Jakarta (Antara Babel) - Pimpinan Pusat Muhammadiyah mengusulkan agar MPR
RI melakukan amandemen terbatas konstitusi atau UUD NRI 1945 guna
mengembalikan posisi MPR RI sebagai lembaga tertinggi negara dan
menghidupkan kembali garis-garis besar haluan negara (GBHN).
"Muhammadiyah
mencermati arah perkembangan bangsa sejak era reformasi, melihat adanya
distorsi demokrasi, salah satunya pada posisi dan kewenangan MPR RI,"

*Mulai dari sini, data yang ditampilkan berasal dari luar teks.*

-- ==== Sys2Proof/Laws/State.lean ====
section
/-! SUPPORT. What each named update leaves alone: one lemma per field. -/

namespace Sys2Proof.Machine
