-- ==== Sys2Proof/Laws/Events.lean ====
section
/-! SUPPORT. Events, counters, completions and messages reach only what the state reports by: its queues, statistics, CAN controllers and the
self-test unit. One lemma per operation, and from it one per field. -/

namespace Sys2Proof.Machine

@[simp] theorem silent_modOut (q : QueueId) (f : OutQueue → OutQueue) (s : State) : (modOut q f s).silent = s.silent := rfl
@[simp] theorem silent_modCmd (q : Fin 4) (f : CmdQueue → CmdQueue) (s : State) : (modCmd q f s).silent = s.silent := rfl
@[simp] theorem silent_modCan (c : CanId) (f : Can → Can) (s : State) : (modCan c f s).silent = s.silent := rfl
@[simp] theorem silent_bumpBy (i sub n : Nat) (s : State) : (bumpBy i sub n s).silent = s.silent := rfl
@[simp] theorem silent_bump (i sub : Nat) (s : State) : (bump i sub s).silent = s.silent := rfl
@[simp] theorem silent_peak (i sub v : Nat) (s : State) : (peak i sub v s).silent = s.silent := rfl
@[simp] theorem silent_nextSerial (s : State) : (nextSerial s).silent = s.silent := rfl
@[simp] theorem silent_canQueue (c : CanId) (f : CanFrame) (p : Option Nat) (s : State) : (canQueue c f p s).silent = s.silent := rfl
@[simp] theorem silent_sentOn (p : PortId) (s : State) : (sentOn p s).silent = s.silent := rfl

/-- A conditional update that reports only. -/
theorem silent_onlyIf (c : Bool) (f : State → State) (s : State) (h : ∀ u, (f u).silent = u.silent) : (onlyIf c f s).silent = s.silent := by
  unfold onlyIf; split
  · exact h s
  · rfl

@[simp] theorem silent_countSent (m : Msg) (s : State) : (countSent m s).silent = s.silent := by
  unfold countSent
  split <;> try rfl
  · exact (silent_onlyIf _ _ _ (silent_sentOn 1)).trans (silent_onlyIf _ _ _ (silent_sentOn 0))
  · exact (silent_onlyIf _ _ _ (silent_sentOn 1)).trans (silent_onlyIf _ _ _ (silent_sentOn 0))
  · split
    · rfl
    · split <;> rfl
  · split
    · rfl
    · split <;> rfl

@[simp] theorem silent_send (m : Msg) (s : State) : (send m s).silent = s.silent := by
  unfold send; split
  · rfl
  · exact (silent_countSent m _).trans rfl

@[simp] theorem silent_notifyNow (q : QueueId) (s : State) : (notifyNow q s).silent = s.silent := by
  unfold notifyNow
  simp only
  split
  · rw [silent_bump]
    split
    · exact (silent_canQueue _ _ _ _).trans rfl
    · exact (silent_canQueue _ _ _ _).trans rfl
    · exact (silent_send _ _).trans rfl
  · rfl

@[simp] theorem silent_notifyEntry (q : QueueId) (s : State) : (notifyEntry q s).silent = s.silent := by
  unfold notifyEntry
  simp only
  split
  · exact silent_notifyNow q s
  · rfl

@[simp] theorem silent_pushEntry (q : QueueId) (e : Entry) (s : State) : (pushEntry q e s).silent = s.silent := by
  unfold pushEntry; rw [silent_notifyEntry]; rfl

@[simp] theorem silent_settleLost (q : QueueId) (s : State) : (settleLost q s).silent = s.silent := by
  unfold settleLost
  simp only
  split
  · rw [silent_nextSerial, silent_pushEntry]; rfl
  · rfl

@[simp] theorem silent_enqueueOut (q : QueueId) (e : Entry) (s : State) : (enqueueOut q e s).silent = s.silent := by
  unfold enqueueOut
  simp only
  split
  · rw [silent_pushEntry, silent_settleLost]
  · rw [silent_bump, silent_modOut, silent_settleLost]

@[simp] theorem silent_raise0 (c l i : Nat) (p : List Int) (s : State) : (raise0 c l i p s).silent = s.silent := by
  unfold raise0
  split
  · rfl
  · simp

@[simp] theorem silent_injectionSeen (h : Nat → Bool) (n : Nat) (s : State) : (injectionSeen h n s).silent = s.silent := by
  unfold injectionSeen
  split
  · rw [silent_bump, silent_raise0]; rfl
  · rfl

@[simp] theorem silent_injectionCount (p : Nat) (s : State) : (injectionCount p s).silent = s.silent := silent_injectionSeen _ _ s

@[simp] theorem silent_raise (c l i : Nat) (p : List Int) (s : State) : (raise c l i p s).silent = s.silent :=
  (silent_injectionSeen _ _ _).trans (silent_raise0 c l i p s)

@[simp] theorem silent_raiseFirst (c l i : Nat) (p : List Int) (k : Nat) (s : State) : (raiseFirst c l i p k s).silent = s.silent := by
  unfold raiseFirst
  simp only
  split
  · rfl
  · rw [silent_raise]; rfl

@[simp] theorem silent_raise4 (c : Nat) (p : List Int) (s : State) : (raise4 c p s).silent = s.silent := silent_raise _ _ _ _ s
@[simp] theorem silent_raiseB (c : Nat) (b : BridgeId) (p : List Int) (s : State) : (raiseB c b p s).silent = s.silent := silent_raise _ _ _ _ s
@[simp] theorem silent_raiseG (c : Nat) (g : GroupId) (p : List Int) (s : State) : (raiseG c g p s).silent = s.silent := silent_raise _ _ _ _ s
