/-- A request of STO puts every bridge off. -/
theorem Spares.stoRequest (h : Spares True o (fun _ x => x.core.free) s) :
    Spares True o (fun _ x => x.Forced .sto 4 1) (stoRequest s) := by
  unfold Machine.stoRequest safeDrive
  extract_lets s1
  have hall := (Spares.stoBridges (s := Machine.onlyIf (decide (s1.act 0x8040 5 = 1)) Machine.applyBrake s1) allBr (List.nodup_finRange 4)
    (fun _ _ _ hx => hx) (.onlyIf .applyBrake (.bump (.raise4 h)))).mono (Q' := fun _ x => x.Forced .sto 4 1) fun b x hx => by
      rwa [if_pos (show b ∈ allBr from List.mem_finRange b)] at hx
  exact hall.driveSafeSto

/-- A state without a forcing. -/
theorem Spares.start (hunf : s.unforced = true) : Spares strict s (fun _ x => x.core.free) s := by
  obtain ⟨hfree, hgroup⟩ := (unforced_iff s).1 hunf
  refine ⟨fun b => ⟨_, hfree b, .refl _⟩, fun _ => ⟨⟨rfl, rfl, rfl, rfl, rfl, rfl, rfl, rfl⟩, rfl, rfl, rfl, fun b => ?_, hgroup⟩⟩
  obtain ⟨-, hpattern, -⟩ := hfree b
  have hzero : s.br[b].force.pattern = 0 := hpattern
  rw [State.inAsc, hzero]
  rfl

end

/-- The STO inputs as a change of one of them leaves them, with no injection to come. -/
def Clove.withSto (chB high : Bool) (c : Clove) : Clove :=
  { c with stoA := if chB then c.stoA else high, stoB := if chB then high else c.stoB,
           bothLow := c.bothLow || (c.discrepancy && !(if chB then c.stoA else high) && !(if chB then high else c.stoB)) }

theorem stoInput_eq {chB high : Bool} {s : State} (hi : s.test.inject = []) (hon : s.pwr.domains[1] = true) : stoInput chB high s =
    if (s.clove.stoA && s.clove.stoB) && !((s.clove.withSto chB high).stoA && (s.clove.withSto chB high).stoB) then
      stoRequest { s with clove := s.clove.withSto chB high }
    else if !(s.clove.stoA && s.clove.stoB) && (s.clove.withSto chB high).stoA && (s.clove.withSto chB high).stoB then
      raise4 0x8002 [] (forBr allBr (endCause .sto) { s with clove := s.clove.withSto chB high })
    else { s with clove := s.clove.withSto chB high } := by
  unfold stoInput
  simp only [injects_of_nil hi, Bool.or_false, hon, Bool.not_true, Bool.false_eq_true, if_false]
  rfl

/-- The bridge with the cause of a source ended. -/
def Bridge.causeEnded (src : ClassASource) (x : Bridge) : Bridge :=
  { x with force := { x.force with causes := x.force.causes.filter fun c => decide (c ≠ src) } }

theorem forBr_endCause (src : ClassASource) (s : State) : ∃ v, forBr allBr (endCause src) s = { s with br := v } ∧
    ∀ b : BridgeId, v[b] = (s.br[b]).causeEnded src := by
  obtain ⟨v, hv⟩ := forBr_modBr_frame allBr (fun _ => Bridge.causeEnded src) s
  refine ⟨v, hv, fun b => ?_⟩
  have e := br_forBr_modBr (fun _ => Bridge.causeEnded src) s b
  rwa [hv] at e
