/-- What a start-up finds outside the chip: the three samples of the ID straps (R34), `VIO_SEL` low (R41), and whether a reference is
detected within 10 ms (R49). -/
structure Boot where
  id0       : BitVec 3
  id1       : BitVec 3
  id2       : BitVec 3
  vio18     : Bool
  reference : Bool
  deriving DecidableEq, Repr

/-- The blocks that go out of service and steam (Tables FH-3, FH-8 and FH-9). -/
inductive Block where
  | cfg | recorder | lnkW | lnkE | mbx | spi | uart | abmbx
  | stn (n : Fin 4) | axs (n : Fin 4) | bgd (h : Fin 2) | can (c : Fin 4)
  | len (h : Fin 2) | asc (h : Fin 2) | spt (h : Fin 2) | thm (h : Fin 2)
  deriving DecidableEq, Repr

/-- What steams: a block (R368), or a CAN queue entry (R346): 0 to 63 are RX entries, 64 to 95 are TX entries 0 to 31. -/
inductive Steamed where
  | block (b : Block)
  | canEntry (c : Fin 4) (ix : Fin 96)
  deriving DecidableEq, Repr

/-- The cells of Table AR-3, and a record of the recorder's staging RAM (R395), that find an error of their own (R367). A leg or current
channel is 0 to 2 for U, V and W. -/
inductive Cell where
  | gate (n : Fin 4) (leg : Fin 3)
  | pwm (n : Fin 4) (leg : Fin 3)
  | adc (n : Fin 4) (ch : Fin 3)
  | position (n : Fin 4)
  | commutation (n : Fin 4)
  | slot (h : Fin 2) (m : Fin 48)
  | canEntry (c : Fin 4) (ix : Fin 96)
  | axis (n : Fin 4)
  | record (ix : Nat)
  deriving DecidableEq, Repr
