/-! `PF_CTRL` (R130). -/
/-- `PF_CTRL.MODE`, [1:0], RW, reset CFG (default 0). -/
def PF_CTRL_MODE : Fld := { off := 0x5000, lo := 0, w := 2, sgn := false, dflt := 0 }
/-- `PF_CTRL.SRC`, [2:2], RW, reset CFG (default 0). -/
def PF_CTRL_SRC : Fld := { off := 0x5000, lo := 2, w := 1, sgn := false, dflt := 0 }
/-- `PF_CTRL.DIR_INV`, [3:3], RW, reset CFG (default 0). -/
def PF_CTRL_DIR_INV : Fld := { off := 0x5000, lo := 3, w := 1, sgn := false, dflt := 0 }
/-- `PF_CTRL.HYST`, [6:4], RW, reset CFG (default 0). -/
def PF_CTRL_HYST : Fld := { off := 0x5000, lo := 4, w := 3, sgn := false, dflt := 0 }
/-- `PF_CTRL.FLT_N`, [15:8], RW, reset CFG (default 1). -/
def PF_CTRL_FLT_N : Fld := { off := 0x5000, lo := 8, w := 8, sgn := false, dflt := 1 }

/-! `PF_LINES` (R130). -/
/-- `PF_LINES.LINES_M1`, [15:0], WK, reset CFG (default 0). -/
def PF_LINES_LINES_M1 : Fld := { off := 0x5004, lo := 0, w := 16, sgn := false, dflt := 0 }

/-! `PF_EXC` (R130). -/
/-- `PF_EXC.EXC_DIV`, [6:0], RW, reset CFG (default 20). -/
def PF_EXC_EXC_DIV : Fld := { off := 0x5008, lo := 0, w := 7, sgn := false, dflt := 20 }
/-- `PF_EXC.EXC_AMP`, [11:8], RW, reset CFG (default 0). -/
def PF_EXC_EXC_AMP : Fld := { off := 0x5008, lo := 8, w := 4, sgn := false, dflt := 0 }

/-! `PF_RES` (R130). -/
/-- `PF_RES.RES_PHASE`, [15:0], RW, reset CFG (default 0). -/
def PF_RES_RES_PHASE : Fld := { off := 0x500C, lo := 0, w := 16, sgn := false, dflt := 0 }
/-- `PF_RES.TRK_BW`, [22:16], RW, reset CFG (default 20). -/
def PF_RES_TRK_BW : Fld := { off := 0x500C, lo := 16, w := 7, sgn := false, dflt := 20 }

/-! `PF_AMP_CHK` (R130). -/
/-- `PF_AMP_CHK.RAD_LO`, [7:0], RW, reset CFG (default 50). -/
def PF_AMP_CHK_RAD_LO : Fld := { off := 0x5010, lo := 0, w := 8, sgn := false, dflt := 50 }
/-- `PF_AMP_CHK.RAD_HI`, [15:8], RW, reset CFG (default 130). -/
def PF_AMP_CHK_RAD_HI : Fld := { off := 0x5010, lo := 8, w := 8, sgn := false, dflt := 130 }
/-- `PF_AMP_CHK.RAD_N`, [23:16], RW, reset CFG (default 8). -/
def PF_AMP_CHK_RAD_N : Fld := { off := 0x5010, lo := 16, w := 8, sgn := false, dflt := 8 }

/-! `PF_SPD_CFG` (R130). -/
/-- `PF_SPD_CFG.ZERO_TO`, [15:0], RW, reset CFG (default 0). -/
def PF_SPD_CFG_ZERO_TO : Fld := { off := 0x5014, lo := 0, w := 16, sgn := false, dflt := 0 }

/-! `PF_CAL_SIN` (R130). -/
/-- `PF_CAL_SIN.OFS`, [15:0], RW, reset CFG (default 0). -/
def PF_CAL_SIN_OFS : Fld := { off := 0x5018, lo := 0, w := 16, sgn := true, dflt := 0 }
/-- `PF_CAL_SIN.GAIN`, [31:16], RW, reset CFG (default 16384). -/
def PF_CAL_SIN_GAIN : Fld := { off := 0x5018, lo := 16, w := 16, sgn := false, dflt := 16384 }

/-! `PF_CAL_COS` (R130). -/
/-- `PF_CAL_COS.OFS`, [15:0], RW, reset CFG (default 0). -/
def PF_CAL_COS_OFS : Fld := { off := 0x501C, lo := 0, w := 16, sgn := true, dflt := 0 }
/-- `PF_CAL_COS.GAIN`, [31:16], RW, reset CFG (default 16384). -/
def PF_CAL_COS_GAIN : Fld := { off := 0x501C, lo := 16, w := 16, sgn := false, dflt := 16384 }

/-! `PF_QDBL` (R130). -/
/-- `PF_QDBL.QDBL`, [15:0], RC, reset 0. -/
def PF_QDBL_QDBL : Fld := { off := 0x5024, lo := 0, w := 16, sgn := false, dflt := 0, rc := true }

/-! `PF_POS` (R130). -/
/-- `PF_POS.POS`, [47:0], RW, reset 0. -/
def PF_POS_POS : Fld := { off := 0x5028, lo := 0, w := 48, sgn := true, dflt := 0 }

/-! `PF_LIM_LO` (R130). -/
/-- `PF_LIM_LO.LIM_LO`, [47:0], WK, reset CFG (default -140737488355328). -/
def PF_LIM_LO_LIM_LO : Fld := { off := 0x5030, lo := 0, w := 48, sgn := true, dflt := (-140737488355328) }

/-! `PF_LIM_HI` (R130). -/
/-- `PF_LIM_HI.LIM_HI`, [47:0], WK, reset CFG (default 140737488355327). -/
def PF_LIM_HI_LIM_HI : Fld := { off := 0x5038, lo := 0, w := 48, sgn := true, dflt := 140737488355327 }

/-! `PF_SPEED` (R130). -/
/-- `PF_SPEED.SPEED`, [31:0], RO, reset 0. -/
def PF_SPEED_SPEED : Fld := { off := 0x5040, lo := 0, w := 32, sgn := true, dflt := 0 }

/-! `PF_ANGLE` (R130). -/
/-- `PF_ANGLE.THETA_M`, [31:0], RO, reset 0. -/
def PF_ANGLE_THETA_M : Fld := { off := 0x5044, lo := 0, w := 32, sgn := false, dflt := 0 }

/-! `PF_FINE` (R130). -/
/-- `PF_FINE.FINE`, [13:0], RO, reset 0. -/
def PF_FINE_FINE : Fld := { off := 0x5048, lo := 0, w := 14, sgn := false, dflt := 0 }
/-- `PF_FINE.CQ`, [15:14], RO, reset 0. -/
def PF_FINE_CQ : Fld := { off := 0x5048, lo := 14, w := 2, sgn := false, dflt := 0 }
/-- `PF_FINE.REV_PER`, [31:16], RO, reset 0. -/
def PF_FINE_REV_PER : Fld := { off := 0x5048, lo := 16, w := 16, sgn := false, dflt := 0 }

/-! `PF_RADIUS` (R130). -/
/-- `PF_RADIUS.RAD_NOW`, [15:0], RO, reset 0. -/
def PF_RADIUS_RAD_NOW : Fld := { off := 0x504C, lo := 0, w := 16, sgn := false, dflt := 0 }
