-- ==== Sys2Proof/Machine/Registers.lean ====
section
/-!
DEFINITION. The register map: one row per register of the tables of spec/ (Tables AR-5 to TS-2), with the fields a read
assembles and a write checks. `words` is 2 for a 48- or 64-bit quantity (R9); `count` and `stride` say how often the register
stands in its unit. Access types are those of Table SC-2; a range is the stated range of a writable field.
-/
namespace Sys2Proof.Machine.R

kata Ketua Umum PP Muhammadiyah Haedar Nashir ketika bertemu dengan
pimpinan MPR RI di Gedung MPR/DPR/DPD RI, Jakarta, Senin.
Pada
kesempatan tersebut, Haedar Nashir didampingi sejumlah pimpinan
Muhammadiyah antara lain para ketua yakni Anwar Abbas, Busyro Muqqoddas,
Muhadjir Effendy, Suyatno, serta Abdul Muti
(sekretaris umum), dan Marpuji Ali (bendahara).
Sementara,
Ketua MPR RI Zulkifli Hasan didampingi para wakil ketua yakni EE
Mangindaan, Oesman Sapta, dan Mahyudin, serta para ketua fraksi yakni
Johhn Pierris (DPD), Sunmanjaya (PKS), Fadholi
(NasDem), Ahmad Basarah (PDIP), Anna Muawanah (PKB).
Menurut
Haedar Nashir, Muhammadiyah berpandangan poin penting dalam amandemen
konstitusi adalah perubahan pasal soal pemilihan presiden dari dipilih
oleh MPR RI menjadi pemilihan langsung oleh rakyat.
"Namun, dalam
praktiknya amandemen konstitusi yang dilakukan sampai empat kali,
mengubah beberapa pasal lain sehingga jumlah pasal dan ayatnya jadi
bertambah banyak," katanya.
Menurut Haedar, Muhammadiyah melihat
dalam konstitusi yakni UUD 1945 yang dibuat para pendiri bangsa, MPR RI
benar-benar representasi wakil rakyat, baik yang dipilih melalui pemilu,
maupun utusan daerah dan utusan golongan.
Konstitusi yang telah
diamandemen menjadi UUD NRI 1945 saat ini, menurut dia, seperti sudah
tercerabut dari representasi rakyat sehingga sehingga wakil rakyat di
MPR RI tinggal dua yakni DPR dan DPD.
"Dalam tafsir Muhammadiyah,
MPR RI perlu dikembalikan ke posisi sebagai lembaga tertinggi negara.
MPR RI juga perlu memiliki kewenangan membuat GBHN," katanya.
Haedar menegaskan, arah pembangunan negara tidak bisa diserahkan hanya kepada visi presiden pada saat pemilihan presiden.